Inheritance Patterns and gender dynamics: North eastern states:

Arunachal Pradesh:

The tribals of Arunachal are dominantly patrilineal and sons are pivotal inheritors with the responsibility passing to the nearest male relative in their absence. Women are systematically excluded from inheriting immovable property. This practice raises questions about gender equality within the region's inheritance norms. Delving into few of the practises

CPR-Dependent Jhum Cultivation:

Many tribes engage in Community Forest Resource (CPR) dependent jhum cultivation. While inheritance follows the male line, women actively manage family sustenance through involvement in jhum cultivation. This highlights their significant contribution despite limited ownership rights

Polygamous Practices and Gender Hierarchy:

Polygamy, particularly among village leaders, introduces a hierarchical structure among women. Senior wives often have more rights, creating complex dynamics within these marital arrangements.. However, practices like polygamy, particularly among leaders, introduce complex gender hierarchies within families

Gallong Community Dynamics:

Specific dynamics within the Gallong community involve granting rights to girls until they become mothers. Land inheritance is exclusive to sons, and daughters receive gifts based on the bride price. Daughters do not inherit land directly but may receive gifts based on the bride price – a practice that underscores their value within the marriage system.

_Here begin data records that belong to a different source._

-- ==== Sys2Proof/Laws/Within6.lean ====
section
/-!
SUPPORT. The parts of the state that each operation can change: TrackFam, SupplyFam, ProtFam.
-/
set_option Elab.async false
set_option linter.unusedSimpArgs false
set_option linter.unusedVariables false
set_option linter.unusedTactic false
set_option linter.unreachableTactic false
namespace Sys2Proof.Machine
open Sys2Proof

variable {T : List Part} {s0 : State}

/-! ## TrackFam -/

theorem State.clearWeld_within {s : State} (pregs : Part.regs ∈ T) (pprot : Part.prot ∈ T) (h0' : Within T s0 s) : Within T s0 (State.clearWeld s) := by
  unfold State.clearWeld
  refine within_ite ?_ ?_
  · refine within_foldl ?_ ?_
    · exact h0'
    · intro s1 x2 h3
      refine within_ite ?_ ?_
      · refine State.clearCond_within pregs pprot ?_
        refine State.wrBit_within pregs ?_
        exact h3
      · exact h3
  · exact h0'

theorem execClrWeld_within {who : Initiator} {s : State} (pregs : Part.regs ∈ T) (paccErr : Part.accErr ∈ T) (pq91 : Part.q91 ∈ T) (pprot : Part.prot ∈ T) (phost : Part.host ∈ T) (h1' : Within T s0 s) : ∃ u', (execClrWeld who s) = .next u' ∧ Within T s0 u' := by
  unfold execClrWeld
  refine ⟨_, rfl, ?_⟩
  refine State.asWrite_within pregs paccErr pq91 phost ?_ ?_
  · exact h1'
  · intro s1 h2
    refine State.clearWeld_within pregs pprot ?_
    exact h2

theorem execCoilOvercurrent_within {k : Fin 6} {s : State} (pregs : Part.regs ∈ T) (pout : Part.out ∈ T) (pq91 : Part.q91 ∈ T) (ppwm : Part.pwm ∈ T) (ploop : Part.loop ∈ T) (ptrack : Part.track ∈ T) (prk : Part.rk ∈ T) (pscan : Part.scan ∈ T) (pimp : Part.imp ∈ T) (pringSt : Part.ringSt ∈ T) (pbal : Part.bal ∈ T) (ppair : Part.pair ∈ T) (h1' : Within T s0 s) : ∃ u', (execCoilOvercurrent k s) = .next u' ∧ Within T s0 u' := by
  unfold execCoilOvercurrent
  extract_lets s1 s2
  clear_value s1 s2
  refine out_ite ?_ ?_
  · refine ⟨_, rfl, ?_⟩
    refine State.watchBus_within pregs pout pq91 ppwm ploop prk pscan pimp pringSt pbal ppair ?_
    refine State.setCoil_within ptrack ?_
    refine State.wrBit_within pregs ?_
    refine State.countLoaded_within pregs pq91 prk pscan ?_
    exact h1'
  · refine ⟨_, rfl, ?_⟩
    exact h1'

theorem State.advanceStart_within {s : State} (pregs : Part.regs ∈ T) (pout : Part.out ∈ T) (pcrown : Part.crown ∈ T) (pq91 : Part.q91 ∈ T) (ppwm : Part.pwm ∈ T) (ploop : Part.loop ∈ T) (ptrack : Part.track ∈ T) (pprot : Part.prot ∈ T) (prk : Part.rk ∈ T) (pscan : Part.scan ∈ T) (pimp : Part.imp ∈ T) (pest : Part.est ∈ T) (pringSt : Part.ringSt ∈ T) (pbal : Part.bal ∈ T) (ptele : Part.tele ∈ T) (pnvm : Part.nvm ∈ T) (ppair : Part.pair ∈ T) (h0' : Within T s0 s) : Within T s0 (State.advanceStart s) := by
  unfold State.advanceStart
  refine within_ite ?_ ?_
  · exact h0'
  · split
    · rename_i x1 e2
      refine within_ite ?_ ?_
      · extract_lets s3
        rename_i x4
        have h5 : Within T s0 s3 := by
          unfold s3
          refine State.toStep_within pregs ptrack ?_
          exact h0'
        clear_value s3 x4
        exact within_upd h5 (track := .inl ptrack)
      · exact h0'
    · rename_i x6 e7
      refine within_ite ?_ ?_
      · refine State.toStep_within pregs ptrack ?_
        refine State.energise_within pregs ptrack ?_
        refine State.energise_within pregs ptrack ?_
        exact h0'
      · exact h0'
    · rename_i x8 e9
      refine within_ite ?_ ?_
      · refine State.toStep_within pregs ptrack ?_
        refine State.release_within pregs pq91 ptrack prk pscan ?_
        exact h0'
      · exact h0'
    · rename_i x10 e11
      refine within_ite ?_ ?_
      · exact h0'
      · refine State.step7_within pregs pq91 ppwm ploop ptrack pprot prk pscan pest ptele pnvm ?_
        exact h0'
    · rename_i x12 e13
      refine within_ite ?_ ?_
      · refine State.toStep_within pregs ptrack ?_
        refine State.energise_within pregs ptrack ?_
        refine State.energise_within pregs ptrack ?_
        exact h0'
      · exact h0'
    · rename_i x14 e15
      refine within_ite ?_ ?_
      · refine State.busClosed_within pregs pout pcrown pq91 ppwm ploop ptrack pprot prk pscan pimp pest pringSt pbal ptele pnvm ppair ?_
        exact h0'
      · exact h0'
    · rename_i x16 e17
      refine within_ite ?_ ?_
      · refine State.toRun_within pregs pout pcrown pq91 ppwm ploop ptrack prk pscan pimp pringSt pbal ppair ?_
        refine State.toStep_within pregs ptrack ?_
        exact h0'
      · exact h0'
    · rename_i x18 e19 e20 e21 e22 e23 e24 e25
      exact h0'

theorem State.advanceOpen_within {s : State} (pregs : Part.regs ∈ T) (pout : Part.out ∈ T) (pcrown : Part.crown ∈ T) (pq91 : Part.q91 ∈ T) (ppwm : Part.pwm ∈ T) (ploop : Part.loop ∈ T) (ptrack : Part.track ∈ T) (pprot : Part.prot ∈ T) (prk : Part.rk ∈ T) (pscan : Part.scan ∈ T) (pest : Part.est ∈ T) (ptmx : Part.tmx ∈ T) (pringSt : Part.ringSt ∈ T) (pbal : Part.bal ∈ T) (ptele : Part.tele ∈ T) (pnvm : Part.nvm ∈ T) (h0' : Within T s0 s) : Within T s0 (State.advanceOpen s) := by
  unfold State.advanceOpen
  split
  · rename_i x1 x2 e3
    refine within_ite ?_ ?_
    · refine State.enterSafe_within pregs pout pcrown pq91 ppwm ploop ptrack pprot prk pscan pest ptmx pringSt pbal ptele pnvm ?_
      exact h0'
    · exact h0'
  · rename_i x4 e5
    refine within_ite ?_ ?_
    · exact h0'
    · refine within_ite ?_ ?_
      · refine State.abortEnds_within pregs pq91 ptrack pprot prk pscan pest ptele pnvm ?_
        exact h0'
      · refine within_ite ?_ ?_
        · refine State.abortFinish_within pregs pq91 ptrack pprot prk pscan pest ptele pnvm ?_
          exact h0'
        · refine within_ite ?_ ?_
          · refine State.disconnect4_within pregs pout pcrown pq91 ptrack pprot prk pscan pest pringSt pbal ptele pnvm ?_
            exact h0'
          · refine within_ite ?_ ?_
            · refine State.disconnectEnd_within pregs pout pcrown pq91 ptrack pprot prk pscan pest pringSt pbal ptele pnvm ?_
              exact h0'
            · exact h0'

Minyong Inheritance Patterns:

Among the Minyong tribe, sons are the primary inheritors of land. The man typically selects the jhum (shifting cultivation) plot, and the woman assumes responsibility for it. In terms of movable property, items such as beads, utensils, implements, silver ornaments, and sometimes livestock are considered the personal belongings of women. Generally, these possessions are inherited by the woman's daughters and daughters-in-law. Hence Minyong tribes do not make the women inheritors of land however gives some rights over movable property.

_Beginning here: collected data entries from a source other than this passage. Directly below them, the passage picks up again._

/-! ## Staging -/

theorem State.afterTakeUp_within {s : State} (pregs : Part.regs ∈ T) (pstaged : Part.staged ∈ T) (pshadow : Part.shadow ∈ T) (pout : Part.out ∈ T) (paccErr : Part.accErr ∈ T) (preadData : Part.readData ∈ T) (ptb : Part.tb ∈ T) (pcrown : Part.crown ∈ T) (pstg : Part.stg ∈ T) (pq91 : Part.q91 ∈ T) (ppwm : Part.pwm ∈ T) (ploop : Part.loop ∈ T) (ptrack : Part.track ∈ T) (pprot : Part.prot ∈ T) (phost : Part.host ∈ T) (prk : Part.rk ∈ T) (pscan : Part.scan ∈ T) (pimp : Part.imp ∈ T) (pest : Part.est ∈ T) (ptmx : Part.tmx ∈ T) (pdisp : Part.disp ∈ T) (peng : Part.eng ∈ T) (pringSt : Part.ringSt ∈ T) (pharv : Part.harv ∈ T) (pbal : Part.bal ∈ T) (ptherm : Part.therm ∈ T) (ptele : Part.tele ∈ T) (pnvm : Part.nvm ∈ T) (ptime : Part.time ∈ T) (pcan : Part.can ∈ T) (ppair : Part.pair ∈ T) (palm : Part.alm ∈ T) (h0' : Within T s0 s) : Within T s0 (State.afterTakeUp s) := by
  unfold State.afterTakeUp
  extract_lets s1
  rename_i s2 x3
  have h4 : Within T s0 s2 := by
    unfold s2
    refine within_ite ?_ ?_
    · refine State.toRun_within pregs pout pcrown pq91 ppwm ploop ptrack prk pscan pimp pringSt pbal ppair ?_
      exact within_upd h0' (crown := .inl pcrown)
    · exact h0'
  clear_value s1 s2 x3
  split
  · rename_i x5 x6 x7 e8
    refine State.restart_within pregs pstaged pshadow pout paccErr preadData ptb pcrown pstg pq91 ppwm ploop ptrack pprot phost prk pscan pimp pest ptmx pdisp peng pringSt pharv pbal ptherm ptele pnvm ptime pcan ppair palm ?_
    exact within_upd h4 (crown := .inl pcrown)
  · rename_i x9 e10
    exact h4

theorem State.arm_within {s : State} {kind : ℕ} {task : ℕ} {lead : ℕ} (pregs : Part.regs ∈ T) (pstg : Part.stg ∈ T) (h0' : Within T s0 s) : Within T s0 (State.arm s kind task lead) := by
  unfold State.arm
  extract_lets s1
  rename_i x2
  have h3 : Within T s0 s1 := by
    unfold s1
    refine State.wr_within pregs ?_
    exact h0'
  clear_value s1 x2
  exact within_upd h3 (stg := .inl pstg)

theorem State.stageErr_within {s : State} {page : ℕ} {rule : ℕ} {cause : ℕ} (pregs : Part.regs ∈ T) (h0' : Within T s0 s) : Within T s0 (State.stageErr s page rule cause) := by
  unfold State.stageErr
  refine State.wr_within pregs ?_
  refine State.wr_within pregs ?_
  refine State.wr_within pregs ?_
  exact h0'

theorem State.apply_within {s : State} {kind : ℕ} {task : ℕ} {lead : ℕ} (pregs : Part.regs ∈ T) (pstg : Part.stg ∈ T) (h0' : Within T s0 s) : Within T s0 (State.apply s kind task lead) := by
  unfold State.apply
  extract_lets s1
  clear_value s1
  refine within_ite ?_ ?_
  · refine State.arm_within pregs pstg ?_
    exact h0'
  · refine State.stageErr_within pregs ?_
    exact h0'

theorem State.report_within {s : State} {l : List (ℕ × ℕ × ℕ × ℕ)} (pregs : Part.regs ∈ T) (h0' : Within T s0 s) : Within T s0 (State.report s l) := by
  unfold State.report
  extract_lets s1 s2
  have h3 : Within T s0 s1 := by
    unfold s1
    refine within_foldl ?_ ?_
    · exact h0'
    · intro s4 x5 h6
      refine within_ite ?_ ?_
      · exact h6
      · refine State.setWord_within pregs ?_
        exact h6
  have h7 : Within T s0 s2 := by
    unfold s2
    refine within_foldl ?_ ?_
    · exact h3
    · intro s8 x9 h10
      refine within_ite ?_ ?_
      · exact h10
      · refine State.wr_within pregs ?_
        refine State.wr_within pregs ?_
        refine State.wr_within pregs ?_
        exact h10
  clear_value s1 s2
  split
  · rename_i x11
    refine State.stageErr_within pregs ?_
    exact h7
  · rename_i x12 x13 x14 x15 x16 x17
    refine State.stageErr_within pregs ?_
    exact h7
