-- ==== Sys2Proof/Laws/Within8.lean ====
section
/-!
SUPPORT. The parts of the state that each operation can change: TestFam, TimeFam, UpdateFam, Router, HostFam.
-/
set_option Elab.async false
set_option linter.unusedSimpArgs false
set_option linter.unusedVariables false
set_option linter.unusedTactic false
set_option linter.unreachableTactic false
namespace Sys2Proof.Machine
open Sys2Proof

variable {T : List Part} {s0 : State}

/-! ## TestFam -/

theorem execGstopCmd_within {who : Initiator} {s : State} (pregs : Part.regs ∈ T) (paccErr : Part.accErr ∈ T) (pq91 : Part.q91 ∈ T) (ppwm : Part.pwm ∈ T) (ploop : Part.loop ∈ T) (pprot : Part.prot ∈ T) (phost : Part.host ∈ T) (prk : Part.rk ∈ T) (pscan : Part.scan ∈ T) (ptmx : Part.tmx ∈ T) (h1' : Within T s0 s) : ∃ u', (execGstopCmd who s) = .next u' ∧ Within T s0 u' := by
  unfold execGstopCmd
  refine ⟨_, rfl, ?_⟩
  refine State.asWrite_within pregs paccErr pq91 phost ?_ ?_
  · exact h1'
  · intro s1 h2
    refine State.endGateTest_within pregs pq91 ppwm ploop pprot prk pscan ptmx ?_
    exact h2

theorem execGtestEnd_within {s : State} (pregs : Part.regs ∈ T) (pq91 : Part.q91 ∈ T) (ppwm : Part.pwm ∈ T) (ploop : Part.loop ∈ T) (pprot : Part.prot ∈ T) (prk : Part.rk ∈ T) (pscan : Part.scan ∈ T) (ptmx : Part.tmx ∈ T) (h0' : Within T s0 s) : ∃ u', (execGtestEnd s) = .next u' ∧ Within T s0 u' := by
  unfold execGtestEnd
  refine ⟨_, rfl, ?_⟩
  refine State.endGateTest_within pregs pq91 ppwm ploop pprot prk pscan ptmx ?_
  exact h0'

theorem State.testGo_within {s : State} (pregs : Part.regs ∈ T) (pprot : Part.prot ∈ T) (ptmx : Part.tmx ∈ T) (h0' : Within T s0 s) : Within T s0 (State.testGo s) := by
  unfold State.testGo
  refine within_ite ?_ ?_
  · exact h0'
  · extract_lets s1 s2
    rename_i s3 x4
    have h5 : Within T s0 s2 := by
      unfold s2
      refine State.wr_within pregs ?_
      exact h0'
    have h6 : Within T s0 s3 := by
      unfold s3
      refine State.askEnables_within pregs pprot ?_
      refine State.wrB_within pregs ?_
      exact h5
    clear_value s1 s2 s3 x4
    refine within_ite ?_ ?_
    · exact h5
    · exact within_upd h6 (tmx := .inl ptmx)

theorem State.gtestWrite_within {s : State} {data : ℕ} (pregs : Part.regs ∈ T) (pq91 : Part.q91 ∈ T) (ppwm : Part.pwm ∈ T) (ploop : Part.loop ∈ T) (pprot : Part.prot ∈ T) (prk : Part.rk ∈ T) (pscan : Part.scan ∈ T) (ptmx : Part.tmx ∈ T) (h0' : Within T s0 s) : Within T s0 (State.gtestWrite s data) := by
  unfold State.gtestWrite
  extract_lets s1 s2
  have h3 : Within T s0 s1 := by
    unfold s1
    refine within_ite ?_ ?_
    · exact h0'
    · refine State.wr_within pregs ?_
      exact h0'
  have h4 : Within T s0 s2 := by
    unfold s2
    refine within_ite ?_ ?_
    · refine State.endGateTest_within pregs pq91 ppwm ploop pprot prk pscan ptmx ?_
      exact h3
    · exact h3
  clear_value s1 s2
  refine within_ite ?_ ?_
  · refine State.testGo_within pregs pprot ptmx ?_
    exact h4
  · exact h4

theorem execGtestGo_within {who : Initiator} {phases : Fin 65536} {s : State} (pregs : Part.regs ∈ T) (paccErr : Part.accErr ∈ T) (pq91 : Part.q91 ∈ T) (ppwm : Part.pwm ∈ T) (ploop : Part.loop ∈ T) (pprot : Part.prot ∈ T) (phost : Part.host ∈ T) (prk : Part.rk ∈ T) (pscan : Part.scan ∈ T) (ptmx : Part.tmx ∈ T) (h2' : Within T s0 s) : ∃ u', (execGtestGo who phases s) = .next u' ∧ Within T s0 u' := by
  unfold execGtestGo
  refine ⟨_, rfl, ?_⟩
  refine State.asWrite_within pregs paccErr pq91 phost ?_ ?_
  · exact h2'
  · intro s1 h2
    refine State.gtestWrite_within pregs pq91 ppwm ploop pprot prk pscan ptmx ?_
    exact h2

theorem State.jtagWrite_within {s : State} {data : ℕ} (pregs : Part.regs ∈ T) (pq91 : Part.q91 ∈ T) (prk : Part.rk ∈ T) (pscan : Part.scan ∈ T) (ptmx : Part.tmx ∈ T) (h0' : Within T s0 s) : Within T s0 (State.jtagWrite s data) := by
  unfold State.jtagWrite
  refine within_ite ?_ ?_
  · refine State.lockPort_within pregs pq91 prk pscan ptmx ?_
    exact h0'
  · refine within_ite ?_ ?_
    · refine State.record_within pq91 ?_
      refine State.raise_within pregs pq91 prk pscan ?_
      refine State.wrB_within pregs ?_
      exact h0'
    · exact h0'

theorem execRelockCmd_within {who : Initiator} {s : State} (pregs : Part.regs ∈ T) (paccErr : Part.accErr ∈ T) (pq91 : Part.q91 ∈ T) (phost : Part.host ∈ T) (prk : Part.rk ∈ T) (pscan : Part.scan ∈ T) (ptmx : Part.tmx ∈ T) (h1' : Within T s0 s) : ∃ u', (execRelockCmd who s) = .next u' ∧ Within T s0 u' := by
  unfold execRelockCmd
  refine ⟨_, rfl, ?_⟩
  refine State.asWrite_within pregs paccErr pq91 phost ?_ ?_
  · exact h1'
  · intro s1 h2
    refine State.jtagWrite_within pregs pq91 prk pscan ptmx ?_
    exact h2

theorem execSvcTimeout_within {s : State} (pregs : Part.regs ∈ T) (pstaged : Part.staged ∈ T) (pshadow : Part.shadow ∈ T) (pout : Part.out ∈ T) (paccErr : Part.accErr ∈ T) (preadData : Part.readData ∈ T) (ptb : Part.tb ∈ T) (pcrown : Part.crown ∈ T) (pstg : Part.stg ∈ T) (pq91 : Part.q91 ∈ T) (ppwm : Part.pwm ∈ T) (ploop : Part.loop ∈ T) (ptrack : Part.track ∈ T) (pprot : Part.prot ∈ T) (phost : Part.host ∈ T) (prk : Part.rk ∈ T) (pscan : Part.scan ∈ T) (pimp : Part.imp ∈ T) (pest : Part.est ∈ T) (ptmx : Part.tmx ∈ T) (pdisp : Part.disp ∈ T) (peng : Part.eng ∈ T) (pringSt : Part.ringSt ∈ T) (pharv : Part.harv ∈ T) (pbal : Part.bal ∈ T) (ptherm : Part.therm ∈ T) (ptele : Part.tele ∈ T) (pnvm : Part.nvm ∈ T) (ptime : Part.time ∈ T) (pcan : Part.can ∈ T) (ppair : Part.pair ∈ T) (palm : Part.alm ∈ T) (h0' : Within T s0 s) : ∃ u', (execSvcTimeout s) = .next u' ∧ Within T s0 u' := by
  unfold execSvcTimeout
  refine ⟨_, rfl, ?_⟩
  refine within_ite ?_ ?_
  · refine State.resetOr_within pregs pstaged pshadow pout paccErr preadData ptb pcrown pstg pq91 ppwm ploop ptrack pprot phost prk pscan pimp pest ptmx pdisp peng pringSt pharv pbal ptherm ptele pnvm ptime pcan ppair palm ?_
    refine State.almDrain_within pregs pout pq91 prk pscan ppair palm ?_
    refine State.raise_within pregs pq91 prk pscan ?_
    refine State.record_within pq91 ?_
    exact h0'
  · exact h0'

theorem State.tap_within {s : State} {i : TapOp} (pfree : Part.free ∈ T) (ptmx : Part.tmx ∈ T) (h0' : Within T s0 s) : Within T s0 (State.tap s i) := by
  unfold State.tap
  extract_lets s1
  have h2 : ∀ a0 a1 a2 a3, Within T s0 a3 → Within T s0 (s1 a0 a1 a2 a3) := by
    intro x3 x4 x5 s6 h7
    unfold s1
    beta_reduce
    exact within_upd h7 (tmx := .inl ptmx)
  clear_value s1
  split
  · rename_i x8
    apply h2
    exact h0'
  · rename_i x9
    refine within_ite ?_ ?_
    · split
      rename_i s10 x11 s12 e13
      have h14 : Within T s0 s12 := by
        refine within_of_snd e13 ?_
        refine State.drawFree_within pfree ?_
        exact h0'
      apply h2
      exact h14
    · apply h2
      exact h0'
  · rename_i x15 x16
    refine within_ite ?_ ?_
    · split
      rename_i s17 x18 s19 e20
      have h21 : Within T s0 s19 := by
        refine within_of_snd e20 ?_
        refine State.drawFree_within pfree ?_
        exact h0'
      apply h2
      exact h21
    · apply h2
      exact h0'
  · rename_i x22
    apply h2
    exact h0'
  · rename_i x23
    apply h2
    exact h0'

Hill Miri Women's Inheritance Rights:

Hill Miri women lack the right to inherit land or immovable property.

Traditionally, girls are granted certain rights over private property or money and may become temporary owners until marriage.

Widows, not separated from in-laws, retain rights over their deceased husband's property.

In the case of divorce, the woman is entitled to an equal share of the property acquired during the conjugal life.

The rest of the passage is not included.